Mamdani is expected to formally unveil the plan during an address to the Citizens Housing & Planning Council on Thursday afternoon.

The plan

Mamdani’s proposal would leverage the city’s balance sheet to offer specialized policies for affordable and rent-stabilized buildings, with a goal of reaching about 100,000 homes by 2030. Bozorg said the program is intended to provide robust property and liability coverage, in line with what city- and state-financed affordable housing projects already require.

When asked about the specific mechanism that would bring premiums down, Bozorg said the city-backed program would have access to cheaper capital and would not carry the same overhead and profit expectations as commercial insurers.

NYC Mayor Zohran Mamdani has vowed to bring down costs for the city’s tenants.Office of The Mayor

Plus, the city is already carrying some of the costs of higher premiums, she argued.

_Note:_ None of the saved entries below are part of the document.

/-! ## skipIf -/

@[simp] theorem State.skipIf_v (c : Bool) : (s.skipIf c).v = s.v := rfl
@[simp] theorem State.skipIf_index (c : Bool) : (s.skipIf c).index = s.index := rfl
@[simp] theorem State.skipIf_pc (c : Bool) : (s.skipIf c).pc = (if c then s.pc + 4 else s.pc + 2) := rfl
@[simp] theorem State.skipIf_sp (c : Bool) : (s.skipIf c).sp = s.sp := rfl
@[simp] theorem State.skipIf_stack (c : Bool) : (s.skipIf c).stack = s.stack := rfl
@[simp] theorem State.skipIf_mem (c : Bool) : (s.skipIf c).mem = s.mem := rfl
@[simp] theorem State.skipIf_fb (c : Bool) : (s.skipIf c).fb = s.fb := rfl
@[simp] theorem State.skipIf_dirty (c : Bool) : (s.skipIf c).dirty = s.dirty := rfl
@[simp] theorem State.skipIf_dt (c : Bool) : (s.skipIf c).dt = s.dt := rfl
@[simp] theorem State.skipIf_st (c : Bool) : (s.skipIf c).st = s.st := rfl
@[simp] theorem State.skipIf_audio (c : Bool) : (s.skipIf c).audio = s.audio := rfl
@[simp] theorem State.skipIf_fault (c : Bool) : (s.skipIf c).fault = s.fault := rfl
@[simp] theorem State.skipIf_report (c : Bool) : (s.skipIf c).report = s.report := rfl
@[simp] theorem State.skipIf_font (c : Bool) : (s.skipIf c).font = s.font := rfl
@[simp] theorem State.skipIf_keymap (c : Bool) : (s.skipIf c).keymap = s.keymap := rfl
@[simp] theorem State.skipIf_keys (c : Bool) : (s.skipIf c).keys = s.keys := rfl
@[simp] theorem State.skipIf_tick (c : Bool) : (s.skipIf c).tick = s.tick := rfl
@[simp] theorem State.skipIf_rnd (c : Bool) : (s.skipIf c).rnd = s.rnd := rfl
@[simp] theorem State.skipIf_script (c : Bool) : (s.skipIf c).script = s.script := rfl
@[simp] theorem State.skipIf_draws (c : Bool) : (s.skipIf c).draws = s.draws := rfl
@[simp] theorem State.skipIf_reg (c : Bool) (r : RegIdx) : (s.skipIf c).reg r = s.reg r := rfl
@[simp] theorem State.skipIf_pixel (c : Bool) (i : Fin 32) (j : Fin 64) : (s.skipIf c).pixel i j = s.pixel i j := rfl
@[simp] theorem State.skipIf_byte (c : Bool) (i : Nat) : (s.skipIf c).byte i = s.byte i := rfl
@[simp] theorem State.skipIf_word (c : Bool) (i : Nat) : (s.skipIf c).word i = s.word i := rfl

/-! ## jumpTo -/

@[simp] theorem State.jumpTo_v (a : Word) : (s.jumpTo a).v = s.v := rfl
@[simp] theorem State.jumpTo_index (a : Word) : (s.jumpTo a).index = s.index := rfl
@[simp] theorem State.jumpTo_pc (a : Word) : (s.jumpTo a).pc = a := rfl
@[simp] theorem State.jumpTo_sp (a : Word) : (s.jumpTo a).sp = s.sp := rfl
@[simp] theorem State.jumpTo_stack (a : Word) : (s.jumpTo a).stack = s.stack := rfl
@[simp] theorem State.jumpTo_mem (a : Word) : (s.jumpTo a).mem = s.mem := rfl
@[simp] theorem State.jumpTo_fb (a : Word) : (s.jumpTo a).fb = s.fb := rfl
@[simp] theorem State.jumpTo_dirty (a : Word) : (s.jumpTo a).dirty = s.dirty := rfl
@[simp] theorem State.jumpTo_dt (a : Word) : (s.jumpTo a).dt = s.dt := rfl
@[simp] theorem State.jumpTo_st (a : Word) : (s.jumpTo a).st = s.st := rfl
@[simp] theorem State.jumpTo_audio (a : Word) : (s.jumpTo a).audio = s.audio := rfl
@[simp] theorem State.jumpTo_fault (a : Word) : (s.jumpTo a).fault = s.fault := rfl
@[simp] theorem State.jumpTo_report (a : Word) : (s.jumpTo a).report = s.report := rfl
@[simp] theorem State.jumpTo_font (a : Word) : (s.jumpTo a).font = s.font := rfl
@[simp] theorem State.jumpTo_keymap (a : Word) : (s.jumpTo a).keymap = s.keymap := rfl
@[simp] theorem State.jumpTo_keys (a : Word) : (s.jumpTo a).keys = s.keys := rfl
@[simp] theorem State.jumpTo_tick (a : Word) : (s.jumpTo a).tick = s.tick := rfl
@[simp] theorem State.jumpTo_rnd (a : Word) : (s.jumpTo a).rnd = s.rnd := rfl
@[simp] theorem State.jumpTo_script (a : Word) : (s.jumpTo a).script = s.script := rfl
@[simp] theorem State.jumpTo_draws (a : Word) : (s.jumpTo a).draws = s.draws := rfl
@[simp] theorem State.jumpTo_reg (a : Word) (r : RegIdx) : (s.jumpTo a).reg r = s.reg r := rfl
@[simp] theorem State.jumpTo_pixel (a : Word) (i : Fin 32) (j : Fin 64) : (s.jumpTo a).pixel i j = s.pixel i j := rfl
@[simp] theorem State.jumpTo_byte (a : Word) (i : Nat) : (s.jumpTo a).byte i = s.byte i := rfl
@[simp] theorem State.jumpTo_word (a : Word) (i : Nat) : (s.jumpTo a).word i = s.word i := rfl

/-! ## raise -/

@[simp] theorem State.raise_v (c : FaultCause) (info : Word) : (s.raise c info).v = s.v := rfl
@[simp] theorem State.raise_index (c : FaultCause) (info : Word) : (s.raise c info).index = s.index := rfl
@[simp] theorem State.raise_pc (c : FaultCause) (info : Word) : (s.raise c info).pc = s.pc := rfl
@[simp] theorem State.raise_sp (c : FaultCause) (info : Word) : (s.raise c info).sp = s.sp := rfl
@[simp] theorem State.raise_stack (c : FaultCause) (info : Word) : (s.raise c info).stack = s.stack := rfl
@[simp] theorem State.raise_mem (c : FaultCause) (info : Word) : (s.raise c info).mem = s.mem := rfl
@[simp] theorem State.raise_fb (c : FaultCause) (info : Word) : (s.raise c info).fb = s.fb := rfl
@[simp] theorem State.raise_dirty (c : FaultCause) (info : Word) : (s.raise c info).dirty = s.dirty := rfl
@[simp] theorem State.raise_dt (c : FaultCause) (info : Word) : (s.raise c info).dt = s.dt := rfl
@[simp] theorem State.raise_st (c : FaultCause) (info : Word) : (s.raise c info).st = s.st := rfl
@[simp] theorem State.raise_audio (c : FaultCause) (info : Word) : (s.raise c info).audio = s.audio := rfl
@[simp] theorem State.raise_fault (c : FaultCause) (info : Word) : (s.raise c info).fault = ⟨c, s.pc, info⟩ := rfl
@[simp] theorem State.raise_report (c : FaultCause) (info : Word) : (s.raise c info).report = s.report := rfl
@[simp] theorem State.raise_font (c : FaultCause) (info : Word) : (s.raise c info).font = s.font := rfl
@[simp] theorem State.raise_keymap (c : FaultCause) (info : Word) : (s.raise c info).keymap = s.keymap := rfl
@[simp] theorem State.raise_keys (c : FaultCause) (info : Word) : (s.raise c info).keys = s.keys := rfl
@[simp] theorem State.raise_tick (c : FaultCause) (info : Word) : (s.raise c info).tick = s.tick := rfl
@[simp] theorem State.raise_rnd (c : FaultCause) (info : Word) : (s.raise c info).rnd = s.rnd := rfl
@[simp] theorem State.raise_script (c : FaultCause) (info : Word) : (s.raise c info).script = s.script := rfl
@[simp] theorem State.raise_draws (c : FaultCause) (info : Word) : (s.raise c info).draws = s.draws := rfl
@[simp] theorem State.raise_reg (c : FaultCause) (info : Word) (r : RegIdx) : (s.raise c info).reg r = s.reg r := rfl
@[simp] theorem State.raise_pixel (c : FaultCause) (info : Word) (i : Fin 32) (j : Fin 64) : (s.raise c info).pixel i j = s.pixel i j := rfl
@[simp] theorem State.raise_byte (c : FaultCause) (info : Word) (i : Nat) : (s.raise c info).byte i = s.byte i := rfl
@[simp] theorem State.raise_word (c : FaultCause) (info : Word) (i : Nat) : (s.raise c info).word i = s.word i := rfl

/-! ## clearReport -/

@[simp] theorem State.clearReport_v : s.clearReport.v = s.v := rfl
@[simp] theorem State.clearReport_index : s.clearReport.index = s.index := rfl
@[simp] theorem State.clearReport_pc : s.clearReport.pc = s.pc := rfl
@[simp] theorem State.clearReport_sp : s.clearReport.sp = s.sp := rfl
@[simp] theorem State.clearReport_stack : s.clearReport.stack = s.stack := rfl
@[simp] theorem State.clearReport_mem : s.clearReport.mem = s.mem := rfl
@[simp] theorem State.clearReport_fb : s.clearReport.fb = s.fb := rfl
@[simp] theorem State.clearReport_dirty : s.clearReport.dirty = s.dirty := rfl
@[simp] theorem State.clearReport_dt : s.clearReport.dt = s.dt := rfl
@[simp] theorem State.clearReport_st : s.clearReport.st = s.st := rfl
@[simp] theorem State.clearReport_audio : s.clearReport.audio = s.audio := rfl
@[simp] theorem State.clearReport_fault : s.clearReport.fault = s.fault := rfl
@[simp] theorem State.clearReport_report : s.clearReport.report = ⟨false, 0, 0, false⟩ := rfl
@[simp] theorem State.clearReport_font : s.clearReport.font = s.font := rfl
@[simp] theorem State.clearReport_keymap : s.clearReport.keymap = s.keymap := rfl
@[simp] theorem State.clearReport_keys : s.clearReport.keys = s.keys := rfl
@[simp] theorem State.clearReport_tick : s.clearReport.tick = s.tick := rfl
@[simp] theorem State.clearReport_rnd : s.clearReport.rnd = s.rnd := rfl
@[simp] theorem State.clearReport_script : s.clearReport.script = s.script := rfl
@[simp] theorem State.clearReport_draws : s.clearReport.draws = s.draws := rfl
@[simp] theorem State.clearReport_reg (r : RegIdx) : s.clearReport.reg r = s.reg r := rfl
@[simp] theorem State.clearReport_pixel (i : Fin 32) (j : Fin 64) : s.clearReport.pixel i j = s.pixel i j := rfl
@[simp] theorem State.clearReport_byte (i : Nat) : s.clearReport.byte i = s.byte i := rfl
@[simp] theorem State.clearReport_word (i : Nat) : s.clearReport.word i = s.word i := rfl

Insurance coverage is baked into loan underwriting for any new housing project, so higher premiums make new deals more expensive to finance. Officials said that for every $100 increase in premiums, developers need roughly $1,200 more in city capital to make the project pencil out.

That dynamic is central to the administration’s case for stepping in. Officials have not yet said how much the city will need to invest upfront, with Bozorg saying the final amount will depend on the program’s design and budgeting process. 

Even so, she said the city expects the effort to save $500 million to $700 million over time by easing the burden that has driven up subsidy needs.

She also stressed that the program will not function as an insurer of last resort—the backstop coverage many states offer homeowners who can’t find it in the private market.

These programs have faced growing scrutiny in recent years as enrollment has surged and financial pressures have mounted. In California, the FAIR Plan has drawn particular criticism over its handling of smoke-damage claims after the Los Angeles wildfires.

The rollout is expected to happen in phases, beginning this week. If the timeline holds, officials say coverage would begin reaching about 20,000 homes in 2027 and expand to 100,000 by 2030.

How it fits in to Mamdani’s housing agenda

The proposal lands in a debate that has often been flattened into a simple tenant-versus-landlord fight, even as the financial reality of regulated housing is more complicated.

Speaking to Realtor.com® in March after the release of the 2026 Income and Expense Study, Ann Korchak, president of the Small Property Owners of New York (the majority of whom own stabilized units), warned that the financial reality for landlords was not as rosy as their reported 6.2% profitability seemed.

“It doesn’t factor in mortgage debt, costly apartment improvements, and major capital expenses, such as new roofs and boilers, electrical and plumbing upgrades, and facade repairs, that are a constant in older rent-stabilized buildings,” she said.

Realtor.com senior economist Joel Berner struck a similar note: “Major capital expenditures for one-time projects like a new roof are not included in NOI [net operating income]. Even though on an NOI basis it can look like a landlord is doing well, if they are neglecting important improvements to a building, they can quickly become insolvent.”

Those pressures are said to have contributed to nearly 50,000 “ghost apartments”—rent-stabilized units sitting vacant because the cost of rehabilitation far exceeds the potential return.

And it helps explain why Mamdani’s insurance push matters: If it works as promised, the plan could function as an olive branch to landlords who viewed his rent-freeze pledge as a financial threat, while still advancing the tenant relief that sits at the core of his platform.